First, let’s formalize the approach for finding the conditional probability. For any two events \(A\) and \(B\), the way we found the probability of \(A\) given \(B\) was to divide the number of outcomes in \(B\) that describe \(A\) by the number of outcomes in \(B\):
\(P(A|B)=\frac{\text{outcomes of B that describe A}}{\text{outcomes of B}}\)
This process can be easily converted into the following formula
\(P(A|B)=\frac{P(A\text{ and }B)}{P(B)}\)
which we call the conditional probability formula.
Contingency tables are the best playground for practicing the conditional probability formula. Let’s recall the following contingency table with events defined as shown.
|
Dropped (R1) |
Transferred (R2) |
Graduated (R3) |
Total |
|
|---|---|---|---|---|
|
0-2 (Y1) |
0.08 |
0.16 |
0.03 |
0.27 |
|
2-4 (Y2) |
0.14 |
0.13 |
0.15 |
0.42 |
|
4-6 (Y3) |
0.10 |
0.04 |
0.06 |
0.20 |
|
6+ (Y4) |
0.08 |
0.02 |
0.01 |
0.11 |
|
Total |
0.40 |
0.35 |
0.25 |
1.00 |
Let’s find the conditional probability of Y3 given R2 using the conditional probability formula where the numerator is the joint probability of Y3 and R2 and the denominator is the marginal probability of R2:
\(P(Y_3|R_2)=\frac{P(Y_3\text{ and }R_2)}{P(R_2)}=\frac{0.04}{0.35}=0.11\)
Let’s find another conditional probability of R1 given Y4 using the conditional probability formula where the numerator is the joint probability of R1 and Y4 and the denominator is the marginal probability of Y4:
\(P(R_1|Y_4)=\frac{P(R_1\text{ and }Y_4)}{P(Y_4)}=\frac{0.08}{0.11}=0.73\)
Consider the conditional probability formula again.
\(P(A|B)=\frac{P(A\text{ and }B)}{P(B)}\)
Let’s multiply both sides by \(P(B)\) and swap the sides of the equation.
\(P(A\text{ and }B)=P(A|B) \cdot P(B)\)
The result is known as the general multiplication rule that allows to find the probability of the intersection of two events.
When A and B are independent, in other words when the probability of \(A\) given \(B\) is the same as the probability of \(A\) in the general multiplication rule, we can replace \(P(A|B)\) with \(P(A)\) and get the following result
\(P(A\text{ and }B)=P(A) \cdot P(B)\)
which is known as the special multiplication rule.

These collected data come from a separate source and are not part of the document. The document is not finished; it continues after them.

/-! ## Small states -/

/-- A station at address 5 that START has left with the default configuration, in this sync state and condition. -/
def station (st : SyncState) (c : CycleCond) : State :=
  { State.reset with
    sync := { Sync.reset with
      state := st, cond := c
      cycleNumber := if st.timed then some 7#16 else none
      holderAddr := if st.timed then some 1 else none }
    cfg := { Cfg.reset with
      straps := { addr := 5, rate := false, cfgSrc := false }, source := some .defaultsByStrap, step := .done } }

/-- The station with a transaction whose request is coming in. -/
def asking (s : State) : State := { s with hp := { s.hp with csLow := true, tx := .request } }

/-- The station with this table, all of it known; its digest stands for the table's, and no test computes that. -/
def knowing (f : Phase → Entry) (s : State) : State :=
  { s with ptu := { Ptu.reset with table := tab f, digest := some 0x5555#16, known := Vector.replicate 8 true } }

/-- Phase 3 is the station's own, phase 4 that of station 2, phase 8 cools; every other phase is VACANT. -/
def threeEntries (k : Phase) : Entry :=
  if k = 3 then .owned 5 else if k = 4 then .owned 2 else if k = 8 then .cooling1 else .vacant

/-- An ACTIVE station at address 5 under the holder at 1, with stations 1, 2 and 5 present. -/
def active : State :=
  let s := knowing threeEntries (station .active .running)
  { s with rcm := { s.rcm with presence := tab fun a => if a = 1 ∨ a = 2 ∨ a = 5 then some 0 else none } }

/-- The same station as timing holder. -/
def holder : State := { active with sync := { active.sync with holder := true, holderAddr := some 5 } }

/-- The state that a command answers. -/
def after (i : Instr) (s : State) : State :=
  match exec i s with
  | .next t => t
  | .fault f => nomatch f
  | .refused _ => s

/-- A start marker of the holder at 1, before its check: cycle 8, limit 3, stations 1, 2 and 5 present with count 0, digest
1234h, a segment of VACANT entries. -/
def markerBody : List Byte :=
  [0x3C#8, 0x00#8, 0x08#8, 0x01#8, 0x03#8, 0x64#8, 0x00#8, 0x00#8, 0x00#8] ++ List.replicate 12 0x00#8 ++
    [0x12#8, 0x34#8] ++ List.replicate 12 0x00#8

/-- The marker's bytes. -/
def markerBytes : List Byte := markerBody ++ check16 markerBody

/-- What the marker holds. -/
def marker : Marker :=
  { number := 8#16, holder := 1, limit := 3, presence := tab fun a => if a = 1 ∨ a = 2 ∨ a = 5 then some 0 else none,
    digest := 0x1234#16, segment := Vector.replicate 12 0#8 }

/-- A normal roll word of station 2 without lists, with this digest. -/
def rollWord (d : Half) : RollWord :=
  { sender := 2#8, join := false, leave := false, releaseAll := false, relearning := false, degraded := false,
    digest := d, claims := [], releases := [], acks := [] }

/-- A data frame of station 2 to this destination. -/
def dataFrame (dest seq : Byte) : DataFrame :=
  { source := 2#8, dest := dest, cls := 1#8, seq := seq, payload := [0xAA#8, 0xBB#8, 0xCC#8, 0xDD#8] }

/-- The bytes of the roll word with digest 1234h, its check 8CFDh. -/
def rollWordBytes : List Byte := [0x5A#8, 0x02#8, 0x00#8, 0x12#8, 0x34#8, 0x00#8, 0x00#8, 0x8C#8, 0xFD#8]

/-- The same roll word with an ack for station 5, sequence 9, its check 39ABh. -/
def rollWordAckBytes : List Byte :=
  [0x5A#8, 0x02#8, 0x00#8, 0x12#8, 0x34#8, 0x00#8, 0x01#8, 0x05#8, 0x09#8, 0x39#8, 0xAB#8]

/-- A data frame of station 2, class 1, sequence 9, without payload, to station 5. -/
def frameToUs : List Byte := [0x96#8, 0x02#8, 0x05#8, 0x01#8, 0x09#8, 0x00#8, 0xE7#8, 0xF4#8, 0xAB#8, 0xD8#8]

/-- The same frame to all stations. -/
def frameToAll : List Byte := [0x96#8, 0x02#8, 0x3F#8, 0x01#8, 0x09#8, 0x00#8, 0xBF#8, 0xF9#8, 0x70#8, 0x59#8]

/-- The same frame to station 7. -/
def frameToSeven : List Byte := [0x96#8, 0x02#8, 0x07#8, 0x01#8, 0x09#8, 0x00#8, 0x5B#8, 0xEE#8, 0x83#8, 0x01#8]

/-- What those three frames hold. -/
def shortFrame (dest : Byte) : DataFrame := { source := 2#8, dest := dest, cls := 1#8, seq := 9#8, payload := [] }

/-- A queued frame of class 0 to this destination. -/
def queued (d : Dest) : TxFrame :=
  { dest := d, cls := .c0, tag := 0x0102#16, payload := [], seq := none, attempts := 0 }

/-- A retry entry for station 2, sent once with sequence 9. -/
def waiting (age : Nat) (due : Option Byte) (closed : Bool) : RetryEntry :=
  { frame := { queued (.unicast 2) with seq := some 9#8, attempts := 1 }, age := age, due := due, closed := closed }

/-! ## WellFormed refuses ill-formed commands -/

theorem test_wf_pulses : (Instr.start ⟨0, false, true⟩ 11).wellFormed = false ∧
    (Instr.start ⟨0, false, true⟩ 10).wellFormed = true ∧ (Instr.retryWaitExpiry 11).wellFormed = false := by decide
theorem test_wf_clocks : (Instr.sclHoldTimeout 243).wellFormed = false ∧ (Instr.sclHoldTimeout 242).wellFormed = true := by
  decide
theorem test_wf_part : (Instr.markerReceived (0x3C#8 :: List.replicate 36 0#8) 0 .begins).wellFormed = false ∧
    (Instr.markerReceived [0x5A#8] 0 .begins).wellFormed = false ∧
    (Instr.markerReceived (List.replicate 37 0#8) 0 .ends).wellFormed = false := by decide +kernel
theorem test_wf_whole_bytes : (Instr.transactionEnd 257).wellFormed = false := by decide
theorem test_wf_bad_request_code : (Instr.badRequest 0x14#8 []).wellFormed = false ∧
    (Instr.badRequest 0x15#8 []).wellFormed = true := by decide
theorem test_wf_args : (Instr.push (List.replicate 256 0#8)).wellFormed = false ∧
    (Instr.push (List.replicate 255 0#8)).wellFormed = true := by decide +kernel
theorem test_wf_bad_request_args : (Instr.badRequest 0x15#8 (List.replicate 256 0#8)).wellFormed = false := by
  decide +kernel
theorem test_wf_marker : (Instr.markerReceived [0x3C#8] 0).wellFormed = false ∧
    (Instr.markerReceived (0x5A#8 :: List.replicate 36 0#8) 0).wellFormed = false := by decide +kernel
theorem test_wf_roll_word : (Instr.rollWordReceived 0 (0x5A#8 :: List.replicate 7 0#8)).wellFormed = false ∧
    (Instr.rollWordReceived 0 (0x5A#8 :: List.replicate 33 0#8)).wellFormed = false := by decide +kernel
theorem test_wf_data_frame : (Instr.dataFrameReceived 0 (0x96#8 :: List.replicate 8 0#8)).wellFormed = false ∧
    (Instr.dataFrameReceived 0 (0x96#8 :: List.replicate 70 0#8)).wellFormed = false := by decide +kernel
theorem test_wf_read_back : (Instr.ownDataReadBack (.bytes (List.replicate 71 0#8))).wellFormed = false := by
  decide +kernel

/-! ## Checks and formats -/

/-- The standard check input 31h..39h: 29B1h for the preset, uninverted 16-bit division by 1021h (R3). -/
theorem test_crc16_check_value :
    crc16 [0x31#8, 0x32#8, 0x33#8, 0x34#8, 0x35#8, 0x36#8, 0x37#8, 0x38#8, 0x39#8] = 0x29B1#16 := by decide +kernel
/-- The same input: FC891918h for the preset, inverted 32-bit division by 04C11DB7h (R4). -/
theorem test_crc32_check_value :
    crc32 [0x31#8, 0x32#8, 0x33#8, 0x34#8, 0x35#8, 0x36#8, 0x37#8, 0x38#8, 0x39#8] = 0xFC891918#32 := by decide +kernel
/-- R186: address 0 is the top bit of the first byte, address 31 the lowest of the fourth. -/
theorem test_address_set :
    addressSet (tab fun a => decide (a = 0 ∨ a = 9 ∨ a = 31)) = [0x80#8, 0x40#8, 0x00#8, 0x01#8] := by decide +kernel
/-- R187: 3 bits per address from the top; counts 5, 0, 7 at addresses 0, 1, 2. -/
theorem test_count_bytes :
    (countBytes (tab fun a => if a = 0 then 5 else if a = 2 then 7 else 0)).take 2 = [0xA3#8, 0x80#8] := by
  decide +kernel
/-- R188: the flags byte is JOIN, LEAVE, RELEASE_ALL, RELEARNING, DEGRADED from bit 7 down. -/
theorem test_roll_word_bytes :
    (RollWord.body { rollWord 0x1234#16 with leave := true, degraded := true, acks := [(5#8, 9#8)] }) =
      [0x5A#8, 2#8, 0x48#8, 0x12#8, 0x34#8, 0#8, 1#8, 5#8, 9#8] := by decide +kernel
/-- R189: kind, source, destination, class, sequence, length, payload. -/
theorem test_data_frame_bytes :
    (dataFrame 63#8 7#8).body =
      [0x96#8, 2#8, 63#8, 1#8, 7#8, 4#8, 0xAA#8, 0xBB#8, 0xCC#8, 0xDD#8] := by decide +kernel
/-- R2: nothing in bit time 7; the preamble AAh is bits 10101010 from bit time 8, the delimiter B3h bits 10110011 from 16;
a frame of one byte 3Ch ends with bit time 31. -/
theorem test_driven_bits :
    (List.range 26).map (fun i => TxRecord.drivenBit { frame := .marker, bytes := [0x3C#8] } (7 + i)) =
      [none, some true, some false, some true, some false, some true, some false, some true, some false,
        some true, some false, some true, some true, some false, some false, some true, some true,
        some false, some false, some true, some true, some true, some true, some false, some false, none] := by
  decide +kernel
/-- R162: 3 bytes written and 24 read, each of 9 clocks, with one start, one repeated start and one stop condition. -/
theorem test_read_transaction : clockCount (readTransaction true true true) = 243 ∧
    (readTransaction true true true).length = 246 ∧
    (readTransaction true true true).take 10 =
      [.startCondition, .bit true, .bit false, .bit true, .bit false, .bit false, .bit false, .bit false, .bit false,
        .bit true] := by decide +kernel
/-- R171, R190: code 05h is CLAIM, with 1 argument byte; what follows is disregarded, and a byte less is no request. -/
theorem test_request_of : requestOf [0x05#8, 1#8, 4#8, 0xEE#8] = some (.claim [4#8]) ∧
    requestOf [0x05#8, 1#8] = none ∧ requestOf [0x15#8, 0#8] = some (.badRequest 0x15#8 []) := by decide
/-- R5: a frame with one changed bit is no intact frame. -/
theorem test_damaged_roll_word : parseRollWord (rollWordBytes.set 1 0x03#8) = none := by decide +kernel
/-- R194: a record of the default configuration, written out byte by byte, with its check byte. -/
theorem test_default_record :
    (recordOf Configuration.defaults).toList =
      [0xC7#8, 0x2E#8, 1#8, 3#8, 4#8, 3#8, 24#8, 0#8, 0#8, 0#8, 0#8, 0#8, 0x01#8, 0x02#8, 0x01#8, 0x03#8, 0x01#8,
        0x02#8, 0x01#8, 0x03#8, 0#8, 0#8, 0#8, 0xDA#8] := by decide +kernel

What makes it special is the fact that it can only be applied for two independent events.
if A and B are independent and the probability of A is 0.4 and the probability of B is 0.5 then the probability of A and B is 0.2. In this particular example, we can also use the general addition rule and find the probability of the union of two independent events A and B.
Using the special multiplication rule we can verify whether two events are independent or not. For example in the following contingency table consider events Y2 and R3 and let’s check whether they are independent or not?
|
Dropped (R1) |
Transferred (R2) |
Graduated (R3) |
Total |
|
|---|---|---|---|---|
|
0-2 (Y1) |
0.08 |
0.16 |
0.03 |
0.27 |
|
2-4 (Y2) |
0.14 |
0.13 |
0.15 |
0.42 |
|
4-6 (Y3) |
0.10 |
0.04 |
0.06 |
0.20 |
|
6+ (Y4) |
0.08 |
0.02 |
0.01 |
0.11 |
|
Total |
0.40 |
0.35 |
0.25 |
1.00 |
If they were independent then the special multiplication rule will be true that is the
\(P(Y_2\text{ and }R_3)=P(Y_2) \cdot P(R_3)\)
On the left-hand side there is the joint probability 0.15 and on the right hand side there is the product of the marginal probabilities of Y2 and R3. It is easy to verify that the two sides are not equal, therefore the events are dependent!
\(0.15=P(Y_2\text{ and }R_3)\neq P(Y_2)\cdot P(R_3)=0.42\cdot0.25\)
We finally developed a complete set of probability rules that we can use to find the probabilities of the complement of an event, and the union and intersection of any two events.